-- ==== Sys2Proof/Machine/Audio.lean ====
section
/-! DEFINITION. Audio at work (R293–R321): what has arrived of each source, alignment groups and their blocks, AES3 inputs, TDM
ports, the house clock, ASRC channels, and host buffers. -/

namespace Sys2Proof.Machine

/-- Changes the audio block. -/
def Dev.onAud (d : Dev) (f : Aud → Aud) : Dev := { d with aud := f d.aud }

/-- What an unlisted group reads as: not enabled. -/
def noGrp (_ : Nat) : Option AudGrpDyn := Option.none

/-- A group in operation. -/
def Dev.grp? (d : Dev) (g : Nat) : Option AudGrpDyn := Tab.get noGrp d.aud.groups g

/-- Changes a group in operation. -/
def Dev.onGrp (d : Dev) (g : Nat) (f : AudGrpDyn → AudGrpDyn) : Dev :=
  d.onAud fun a => { a with groups := Tab.put noGrp a.groups g ((d.grp? g).map f) }

/-- The rate in Hz of a rate code (R293, R296). -/
def rateHz (code : Nat) : Nat := [44100, 48000, 88200, 96000, 176400, 192000, 32000].getD code 48000

/-- The samples of a Stroke at a rate: the first, and the one after the last (R293). -/
def samplesIn (fs j : Nat) : Nat × Nat := (cdiv (j * fs) 8000, cdiv ((j + 1) * fs) 8000)

/-- A of R309. -/
def arriveStrokes (us : Nat) : Nat := cdiv us 125 + 1

/-- The samples that a group's item for Stroke `j` reads (R309). -/
def AudGrpCfg.samples (g : AudGrpCfg) (j : Nat) : Nat × Nat :=
  let s := samplesIn g.rate j
  (s.1 - g.delay, s.2 - g.delay)

/-! ## Sources (R295, R303, R310) -/

/-- Kinds of sources by the codes of R325. -/
inductive AudSource where
  | aes (i : Nat)
  | tdm (p : Nat)
  | net (s : Nat)
  | host (h : Nat)
  deriving DecidableEq, Repr

/-- The source of a code. -/
def audSource? (c : Nat) : Option AudSource :=
  if c < 0x20 then some (.aes c)
  else if 0x20 ≤ c ∧ c < 0x28 then some (.tdm (c - 0x20))
  else if 0x100 ≤ c ∧ c < 0x200 then some (.net (c - 0x100))
  else if 0x200 ≤ c ∧ c < 0x240 then some (.host (c - 0x200))
  else none

/-- What an unlisted source has: nothing arrived, never unlocked. -/
def noArrivals (_ : Nat) : List (Nat × Nat × Nat) := []

/-- What an unlisted source reads as: locked throughout. -/
def noUnlocks (_ : Nat) : List (Nat × Option Nat) := []

/-- Samples of a source arrive in the current Stroke. -/
def Dev.arrive (d : Dev) (src lo hi : Nat) : Dev :=
  d.onAud fun a => { a with arrived := Tab.upd noArrivals a.arrived src fun l =>
    match l with
    | (p, q, t) :: r => if q = lo ∧ t = d.now then (p, hi, t) :: r else (((lo, hi, d.now) :: l).take 4096)
    | [] => [(lo, hi, d.now)] }

/-- A source becomes unlocked. -/
def Dev.unlock (d : Dev) (src : Nat) : Dev :=
  d.onAud fun a => { a with unlocked := Tab.upd noUnlocks a.unlocked src fun l =>
    match l with
    | (_, none) :: _ => l
    | _ => ((d.now, none) :: l).take 64 }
- - - - - - -
[Assignment] Above are the records; from them, give again exactly the lines from the one containing "audio block. -/" to the one containing "never unlocked. -/", both lines included, and nothing more.

[Worked solution]
/-- Changes the audio block. -/
def Dev.onAud (d : Dev) (f : Aud → Aud) : Dev := { d with aud := f d.aud }

/-- What an unlisted group reads as: not enabled. -/
def noGrp (_ : Nat) : Option AudGrpDyn := Option.none

/-- A group in operation. -/
def Dev.grp? (d : Dev) (g : Nat) : Option AudGrpDyn := Tab.get noGrp d.aud.groups g

/-- Changes a group in operation. -/
def Dev.onGrp (d : Dev) (g : Nat) (f : AudGrpDyn → AudGrpDyn) : Dev :=
  d.onAud fun a => { a with groups := Tab.put noGrp a.groups g ((d.grp? g).map f) }

/-- The rate in Hz of a rate code (R293, R296). -/
def rateHz (code : Nat) : Nat := [44100, 48000, 88200, 96000, 176400, 192000, 32000].getD code 48000

/-- The samples of a Stroke at a rate: the first, and the one after the last (R293). -/
def samplesIn (fs j : Nat) : Nat × Nat := (cdiv (j * fs) 8000, cdiv ((j + 1) * fs) 8000)

/-- A of R309. -/
def arriveStrokes (us : Nat) : Nat := cdiv us 125 + 1

/-- The samples that a group's item for Stroke `j` reads (R309). -/
def AudGrpCfg.samples (g : AudGrpCfg) (j : Nat) : Nat × Nat :=
  let s := samplesIn g.rate j
  (s.1 - g.delay, s.2 - g.delay)

/-! ## Sources (R295, R303, R310) -/

/-- Kinds of sources by the codes of R325. -/
inductive AudSource where
  | aes (i : Nat)
  | tdm (p : Nat)
  | net (s : Nat)
  | host (h : Nat)
  deriving DecidableEq, Repr

/-- The source of a code. -/
def audSource? (c : Nat) : Option AudSource :=
  if c < 0x20 then some (.aes c)
  else if 0x20 ≤ c ∧ c < 0x28 then some (.tdm (c - 0x20))
  else if 0x100 ≤ c ∧ c < 0x200 then some (.net (c - 0x100))
  else if 0x200 ≤ c ∧ c < 0x240 then some (.host (c - 0x200))
  else none

/-- What an unlisted source has: nothing arrived, never unlocked. -/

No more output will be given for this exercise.